(Beginning of Provided information)
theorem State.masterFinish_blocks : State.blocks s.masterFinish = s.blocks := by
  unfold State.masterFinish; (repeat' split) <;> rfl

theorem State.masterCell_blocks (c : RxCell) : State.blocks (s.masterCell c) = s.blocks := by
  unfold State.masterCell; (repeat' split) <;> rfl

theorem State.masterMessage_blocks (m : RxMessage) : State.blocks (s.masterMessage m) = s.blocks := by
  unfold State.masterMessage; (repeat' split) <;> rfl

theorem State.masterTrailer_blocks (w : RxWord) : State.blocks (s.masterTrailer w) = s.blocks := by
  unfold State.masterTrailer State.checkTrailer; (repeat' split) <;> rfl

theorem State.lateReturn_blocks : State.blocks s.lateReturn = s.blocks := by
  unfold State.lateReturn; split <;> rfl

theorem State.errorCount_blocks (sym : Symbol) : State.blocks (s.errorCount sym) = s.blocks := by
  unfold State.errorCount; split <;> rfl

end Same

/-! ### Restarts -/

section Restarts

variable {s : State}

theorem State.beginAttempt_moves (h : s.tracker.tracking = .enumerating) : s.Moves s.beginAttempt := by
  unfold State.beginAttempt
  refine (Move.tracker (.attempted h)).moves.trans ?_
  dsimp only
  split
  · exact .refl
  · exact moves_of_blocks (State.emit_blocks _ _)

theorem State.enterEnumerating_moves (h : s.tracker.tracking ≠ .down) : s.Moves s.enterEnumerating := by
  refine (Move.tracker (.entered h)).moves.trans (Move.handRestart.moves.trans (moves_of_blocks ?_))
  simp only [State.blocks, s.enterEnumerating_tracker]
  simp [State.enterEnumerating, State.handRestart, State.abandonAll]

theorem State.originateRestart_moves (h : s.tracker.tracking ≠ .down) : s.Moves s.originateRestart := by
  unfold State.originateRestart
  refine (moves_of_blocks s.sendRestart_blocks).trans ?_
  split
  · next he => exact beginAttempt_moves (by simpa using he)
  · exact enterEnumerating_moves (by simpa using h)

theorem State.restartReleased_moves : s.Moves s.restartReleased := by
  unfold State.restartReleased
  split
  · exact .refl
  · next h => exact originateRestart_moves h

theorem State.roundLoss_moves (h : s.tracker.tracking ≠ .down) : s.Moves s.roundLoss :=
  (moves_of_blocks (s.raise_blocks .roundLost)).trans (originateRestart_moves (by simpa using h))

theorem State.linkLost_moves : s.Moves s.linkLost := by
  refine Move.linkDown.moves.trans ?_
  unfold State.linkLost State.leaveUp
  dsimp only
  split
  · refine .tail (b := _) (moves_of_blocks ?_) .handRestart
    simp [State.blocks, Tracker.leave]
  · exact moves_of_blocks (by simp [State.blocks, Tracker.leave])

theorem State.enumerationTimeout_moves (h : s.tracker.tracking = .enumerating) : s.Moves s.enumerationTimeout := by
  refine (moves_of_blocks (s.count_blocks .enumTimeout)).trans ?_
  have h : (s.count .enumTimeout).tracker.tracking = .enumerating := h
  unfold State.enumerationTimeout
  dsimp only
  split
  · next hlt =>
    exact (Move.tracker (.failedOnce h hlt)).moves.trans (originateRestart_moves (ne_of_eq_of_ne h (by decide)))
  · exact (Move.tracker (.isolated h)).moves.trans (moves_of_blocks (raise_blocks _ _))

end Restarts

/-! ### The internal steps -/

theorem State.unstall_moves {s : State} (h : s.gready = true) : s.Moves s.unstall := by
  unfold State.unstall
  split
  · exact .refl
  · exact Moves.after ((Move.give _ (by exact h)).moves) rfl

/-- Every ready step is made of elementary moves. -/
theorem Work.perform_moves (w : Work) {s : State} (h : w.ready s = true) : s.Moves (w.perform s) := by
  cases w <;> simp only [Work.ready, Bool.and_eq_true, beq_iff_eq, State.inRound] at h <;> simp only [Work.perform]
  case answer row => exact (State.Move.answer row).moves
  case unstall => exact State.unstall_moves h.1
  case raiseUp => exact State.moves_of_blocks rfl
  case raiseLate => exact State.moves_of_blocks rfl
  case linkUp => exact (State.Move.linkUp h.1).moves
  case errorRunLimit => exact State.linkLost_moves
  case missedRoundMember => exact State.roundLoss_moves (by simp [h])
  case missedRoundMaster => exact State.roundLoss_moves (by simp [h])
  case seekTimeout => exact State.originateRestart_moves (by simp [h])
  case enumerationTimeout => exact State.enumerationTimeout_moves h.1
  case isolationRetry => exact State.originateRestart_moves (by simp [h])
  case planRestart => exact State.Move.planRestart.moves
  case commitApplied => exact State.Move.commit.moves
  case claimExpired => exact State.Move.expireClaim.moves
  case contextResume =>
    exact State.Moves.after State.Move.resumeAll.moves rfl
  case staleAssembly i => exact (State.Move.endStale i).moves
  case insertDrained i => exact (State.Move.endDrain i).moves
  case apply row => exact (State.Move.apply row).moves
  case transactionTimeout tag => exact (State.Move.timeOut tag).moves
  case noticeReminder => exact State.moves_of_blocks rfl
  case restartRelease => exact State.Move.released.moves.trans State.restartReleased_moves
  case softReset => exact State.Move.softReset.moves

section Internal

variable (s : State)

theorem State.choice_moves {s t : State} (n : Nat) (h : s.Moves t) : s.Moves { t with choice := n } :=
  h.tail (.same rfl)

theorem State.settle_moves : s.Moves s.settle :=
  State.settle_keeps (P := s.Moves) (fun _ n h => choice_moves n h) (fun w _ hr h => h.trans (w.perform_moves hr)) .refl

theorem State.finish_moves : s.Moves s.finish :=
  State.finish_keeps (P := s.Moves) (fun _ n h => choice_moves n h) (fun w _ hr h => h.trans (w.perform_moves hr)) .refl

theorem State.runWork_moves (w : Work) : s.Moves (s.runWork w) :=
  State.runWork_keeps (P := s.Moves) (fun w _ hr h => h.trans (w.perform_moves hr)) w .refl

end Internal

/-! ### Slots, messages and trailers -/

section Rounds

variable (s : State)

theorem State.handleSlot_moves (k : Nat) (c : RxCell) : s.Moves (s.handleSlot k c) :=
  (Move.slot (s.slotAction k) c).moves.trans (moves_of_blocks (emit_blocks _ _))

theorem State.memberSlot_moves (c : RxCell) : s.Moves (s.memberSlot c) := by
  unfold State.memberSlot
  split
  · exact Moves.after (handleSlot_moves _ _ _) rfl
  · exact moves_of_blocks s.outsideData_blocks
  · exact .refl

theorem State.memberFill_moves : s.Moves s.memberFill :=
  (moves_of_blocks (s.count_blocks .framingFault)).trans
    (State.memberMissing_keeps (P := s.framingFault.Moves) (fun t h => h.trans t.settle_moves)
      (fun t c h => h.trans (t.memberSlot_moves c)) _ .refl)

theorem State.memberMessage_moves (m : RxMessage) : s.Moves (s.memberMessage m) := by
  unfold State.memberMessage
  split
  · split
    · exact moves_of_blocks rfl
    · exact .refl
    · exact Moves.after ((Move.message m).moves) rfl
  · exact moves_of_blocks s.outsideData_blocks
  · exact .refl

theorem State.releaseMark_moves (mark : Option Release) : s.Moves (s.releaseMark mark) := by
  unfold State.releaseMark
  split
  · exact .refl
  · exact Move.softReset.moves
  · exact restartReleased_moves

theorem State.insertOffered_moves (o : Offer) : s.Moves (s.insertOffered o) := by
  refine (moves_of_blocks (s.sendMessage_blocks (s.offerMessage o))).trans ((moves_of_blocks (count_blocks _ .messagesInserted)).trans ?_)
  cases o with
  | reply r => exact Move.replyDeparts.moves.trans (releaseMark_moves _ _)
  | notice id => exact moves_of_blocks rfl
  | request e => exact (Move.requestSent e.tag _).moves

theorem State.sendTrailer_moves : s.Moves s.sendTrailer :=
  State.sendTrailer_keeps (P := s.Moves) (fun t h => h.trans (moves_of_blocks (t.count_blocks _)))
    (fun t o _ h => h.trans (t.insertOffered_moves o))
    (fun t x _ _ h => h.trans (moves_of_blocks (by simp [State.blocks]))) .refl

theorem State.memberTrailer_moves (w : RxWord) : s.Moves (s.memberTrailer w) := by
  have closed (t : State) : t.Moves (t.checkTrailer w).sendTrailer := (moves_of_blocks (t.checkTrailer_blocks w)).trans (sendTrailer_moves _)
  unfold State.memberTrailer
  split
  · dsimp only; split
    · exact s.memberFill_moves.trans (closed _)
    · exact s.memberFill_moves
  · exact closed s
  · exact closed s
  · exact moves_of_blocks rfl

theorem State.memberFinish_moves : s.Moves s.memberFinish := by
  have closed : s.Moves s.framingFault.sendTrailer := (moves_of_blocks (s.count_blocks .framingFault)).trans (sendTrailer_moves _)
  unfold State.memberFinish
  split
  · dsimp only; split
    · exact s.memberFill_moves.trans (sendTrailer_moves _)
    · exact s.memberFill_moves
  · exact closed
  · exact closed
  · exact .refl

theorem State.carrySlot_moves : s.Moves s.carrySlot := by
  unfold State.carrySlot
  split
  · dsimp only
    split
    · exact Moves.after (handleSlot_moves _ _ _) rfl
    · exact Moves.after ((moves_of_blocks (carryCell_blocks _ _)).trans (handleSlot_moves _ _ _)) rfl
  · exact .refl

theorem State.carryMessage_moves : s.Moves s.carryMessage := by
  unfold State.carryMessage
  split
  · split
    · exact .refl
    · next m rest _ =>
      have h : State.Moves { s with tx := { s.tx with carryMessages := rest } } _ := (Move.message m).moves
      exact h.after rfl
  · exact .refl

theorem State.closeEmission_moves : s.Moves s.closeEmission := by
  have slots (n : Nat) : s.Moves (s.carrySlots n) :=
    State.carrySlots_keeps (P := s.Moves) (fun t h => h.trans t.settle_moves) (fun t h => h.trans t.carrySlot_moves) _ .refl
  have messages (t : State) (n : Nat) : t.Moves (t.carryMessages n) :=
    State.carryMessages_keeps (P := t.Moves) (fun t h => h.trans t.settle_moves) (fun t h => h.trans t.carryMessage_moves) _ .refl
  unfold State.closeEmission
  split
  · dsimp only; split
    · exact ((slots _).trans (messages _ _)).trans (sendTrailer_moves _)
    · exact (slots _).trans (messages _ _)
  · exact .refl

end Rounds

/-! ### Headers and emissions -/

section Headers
(End of Provided information)
Try it: When the word "RxWord" turns up on a line of the material above, copy that line.

Output of the exercise:
theorem State.masterTrailer_blocks (w : RxWord) : State.blocks (s.masterTrailer w) = s.blocks := by
theorem State.memberTrailer_moves (w : RxWord) : s.Moves (s.memberTrailer w) := by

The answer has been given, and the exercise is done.